Stillness makes everything harder
The longer you stay stuck, the heavier everything starts to feel
At first, doing nothing feels easier.
You pause. You wait. You give yourself time.
It feels like relief.
Less pressure. Less effort. Less resistance.
But that feeling doesn’t last.
The longer you stay still, the harder everything becomes.
Tasks feel bigger than they are.
Starting feels heavier than it should.
Even simple things begin to feel overwhelming.
Nothing actually changed around you.
But something changed inside you.
Momentum disappeared.
And without it, everything requires more effort to begin.
That’s the hidden cost of stillness.
It doesn’t keep things neutral —
it makes movement harder.
Because action creates energy.
Movement builds momentum.
And without both, everything feels like a restart.
So you wait longer.
Thinking it’ll feel easier later.
But later comes with more resistance, not less.
That’s why the smallest step matters.
Not because it solves everything but because it breaks the stillness.
Even a little movement changes how things feel.
It reduces the weight.
It brings back momentum.
It makes the next step easier.
Because difficulty isn’t always in the task.
Sometimes it’s in the distance created by not starting.
It’s not the work that feels heavy it’s the time spent standing still before it.



I get this and have been in the weeds of it for a while … the seeming draining away of my personal will and drive.

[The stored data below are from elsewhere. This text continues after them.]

-- ==== Sys2Proof/Safety.lean ====
section
/-! DEFINITION. What a safe state and a legal run are, in the terms the statements use: the invariant of the state, the
scan loop as a relation written from the spec independently of the machine's function, runs of several transactions,
and the arithmetic of CRC polynomials. -/

namespace Sys2Proof.Machine

/-! ### The invariant -/

/-- R140 (ii), the complete wording: a sync byte, a plausible length byte, and fewer than L+2 bytes. -/
abbrev AwaitsFrame (buf : List Byte) : Prop :=
  byteAt buf 0 = 0xC8 ∧ 2 ≤ (byteAt buf 1).toNat ∧ (byteAt buf 1).toNat ≤ 64 ∧
    4 ≤ buf.length ∧ buf.length < (byteAt buf 1).toNat + 2

/-- R140: the buffer a FEED leaves. -/
abbrev Quiescent (buf : List Byte) : Prop :=
  buf.length ≤ 3 ∨ AwaitsFrame buf

/-- R25, column "type": the least and the greatest value of each field. -/
def Field.range : Field → Int × Int
  | .ls_uplink_rssi_1 | .ls_uplink_rssi_2 | .ls_uplink_link_quality | .ls_active_antenna | .ls_rf_mode
  | .ls_uplink_tx_power | .ls_downlink_rssi | .ls_downlink_link_quality | .bat_remaining => (0, 255)
  | .ls_uplink_snr | .ls_downlink_snr => (-128, 127)
  | .bat_voltage | .bat_current | .bat_capacity | .gps_ground_speed | .gps_heading => (0, 65535)
  | .gps_latitude | .gps_longitude => (-2147483648, 2147483647)
  | .gps_altitude => (-8388608, 8388607)

/-- Every field that is present holds a value of its type (R25). -/
def Snapshot.InRange (snap : Snapshot) : Prop :=
  ∀ (f : Field) (v : Int), snap.read f = some v → f.range.1 ≤ v ∧ v ≤ f.range.2

/-- R24: `buf` never exceeds a finite capacity. -/
def WithinCapacity (s : State) : Prop :=
  ∀ cap, s.bufCap = some cap → s.buf.length ≤ cap

/-- The invariant of the machine between transactions. -/
structure State.Inv (s : State) : Prop where
  quiescent : Quiescent s.buf
  withinCapacity : WithinCapacity s
  inRange : s.snap.InRange

/-! ### Frames of instructions -/

/-- Nothing but the block's buffer, snapshot and result port differs: the parameter, the agents' queues and the order
to come are the same. -/
def PortsKept (s t : State) : Prop :=
  t.bufCap = s.bufCap ∧ t.writer = s.writer ∧ t.reader = s.reader ∧ t.host = s.host ∧ t.schedule = s.schedule

/-- A chunk fits: appending it does not exceed a finite capacity (R144). -/
def Fits (chunk : List Byte) (s : State) : Prop :=
  ∀ cap, s.bufCap = some cap → s.buf.length + chunk.length ≤ cap

/-! ### The scan loop as a relation (R131) -/

/-- One SCAN_STEP that does not halt, from a buffer to the next, with the frame it emits if it emits one. -/
inductive ScanMove : List Byte → List Frame → List Byte → Prop where
  | nonsync {b : List Byte} : 4 ≤ b.length → byteAt b 0 ≠ 0xC8 → ScanMove b [] (b.drop 1)
  | oversize {b : List Byte} : 4 ≤ b.length → byteAt b 0 = 0xC8 → 64 < (byteAt b 1).toNat → ScanMove b [] (b.drop 1)
  | undersize {b : List Byte} : 4 ≤ b.length → byteAt b 0 = 0xC8 → (byteAt b 1).toNat < 2 → ScanMove b [] (b.drop 1)
  | emit {type crc : Byte} {payload rest : List Byte} :
      payload.length ≤ 62 → crc = checksum (type :: payload) →
      ScanMove ([0xC8, BitVec.ofNat 8 (payload.length + 2), type] ++ payload ++ [crc] ++ rest)
        [[0xC8, BitVec.ofNat 8 (payload.length + 2), type] ++ payload ++ [crc]] rest
  | badcrc {type crc : Byte} {payload rest : List Byte} :
      payload.length ≤ 62 → crc ≠ checksum (type :: payload) →
      ScanMove ([0xC8, BitVec.ofNat 8 (payload.length + 2), type] ++ payload ++ [crc] ++ rest)
        [] ([BitVec.ofNat 8 (payload.length + 2), type] ++ payload ++ [crc] ++ rest)

/-- A number of such steps in a row, with the frames emitted in order. -/
inductive ScanMoves : Nat → List Byte → List Frame → List Byte → Prop where
  | refl (b : List Byte) : ScanMoves 0 b [] b
  | step {n : Nat} {b b' b'' : List Byte} {fs gs : List Frame} :
      ScanMove b fs b' → ScanMoves n b' gs b'' → ScanMoves (n + 1) b (fs ++ gs) b''

/-- SCAN_STEP halts: outcome HALT_SHORT or HALT_WAIT (R132, R135). -/
abbrev ScanHalted (b : List Byte) : Prop :=
  b.length < 4 ∨ AwaitsFrame b

/-- The candidate frame that starts at byte j of a stream: as many bytes as its length byte claims, or fewer where the
stream ends before (R13 "Candidate frame"). -/
def candidateAt (stream : List Byte) (j : Nat) : Frame :=
  (stream.drop j).take ((byteAt stream (j + 1)).toNat + 2)

/-! ### Several transactions in a row -/

/-- FEED of each chunk in turn: the frames of all of them in order, and the state left; `none` where one does not
complete. -/
def feedChunks : List (List Byte) → State → Option (List Frame × State)
  | [], s => some ([], s)
  | c :: cs, s =>
    match exec (.feed c) s with
    | .next t =>
      match t.result, feedChunks cs t with
      | some (.frames fs), some (gs, u) => some (fs ++ gs, u)
      | _, _ => none
    | .fault _ | .refused _ => none

/-- RECEIVE of each chunk in turn, likewise. -/
def receiveChunks : List (List Byte) → State → Option (List Frame × State)
  | [], s => some ([], s)
  | c :: cs, s =>
    match exec (.receive c) s with
    | .next t =>
      match t.result, receiveChunks cs t with
      | some (.frames fs), some (gs, u) => some (fs ++ gs, u)
      | _, _ => none
    | .fault _ | .refused _ => none

/-- PARSE of each frame in turn; `none` where one does not complete. -/
def parseChain : List Frame → State → Option State
  | [], s => some s
  | frame :: frames, s =>
    match exec (.parse frame) s with
    | .next t => parseChain frames t
    | .fault _ | .refused _ => none

/-- A number of steps, ending at the first that does not answer a next state. -/
def runSteps : Nat → State → Host.Outcome State Fault Refusal
  | 0, s => .next s
  | n + 1, s =>
    match step s with
    | .next t => runSteps n t
    | .fault r => .fault r
    | .refused r => .refused r

/-- The usage R7 gives the writer path: it issues CHECKSUM and ENCODE only. -/
def IssuesOnlyWriterOperations (p : AgentPort) : Prop :=
  ∀ w ∈ p.pending, (∃ bytes, decode w = .ok (.checksum bytes)) ∨ (∃ channels, decode w = .ok (.encode channels))

/-- The frame is one whose PARSE the instruction contains: PARSE itself, each frame RECEIVE emits, or the validated frame
a packet-type row stands for (R27: "including the PARSE steps inside RECEIVE"). -/
def ContainsParseOf (i : Instr) (result : Option Result) (frame : Frame) : Prop :=
  match i with
  | .parse f => frame = f
  | .receive _ => ∃ frames, result = some (.frames frames) ∧ frame ∈ frames
  | .typeLinkStatistics payload => frame = composeFrame 0x14 payload
  | .typeBatterySensor payload => frame = composeFrame 0x08 payload
  | .typeGps payload => frame = composeFrame 0x02 payload
  | .typeRcChannelsPacked payload => frame = composeFrame 0x16 payload
  | .typeOther type payload => frame = composeFrame type payload
  | .reset | .checksum _ | .encode _ | .feed _ | .read | .reserved111 _ => False

/-! ### CRC polynomials over GF(2) -/

/-- A byte sequence as one number, the first byte most significant: the message polynomial's coefficients. -/
def messageValue (bytes : List Byte) : Nat :=
  bytes.foldl (fun acc b => acc * 256 + b.toNat) 0

/-- The carry-less product of a polynomial, given by its coefficients from the highest down, and the polynomial `p`. -/
def carrylessMul (p : Nat) : List Bool → Nat
  | [] => 0
  | c :: cs => (if c then p <<< cs.length else 0) ^^^ carrylessMul p cs

/-- The generator polynomial with its x^8 term written out: x^8 and `CRC_POLY` = 0xD5 (R8). -/
def generator : Nat := 0x1D5

end Sys2Proof.Machine
end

A stagnancy that feels thick and difficult to push through. But what I have come to see clearly for myself is that my will and drive “to do” has been based in fear and anxiety … performing, proving my worth, alleviating my anxious mind. And I have experienced the stagnancy not as something to push through, but as an energy to sit with and allow.
This is procrastinating rather than stillness I think?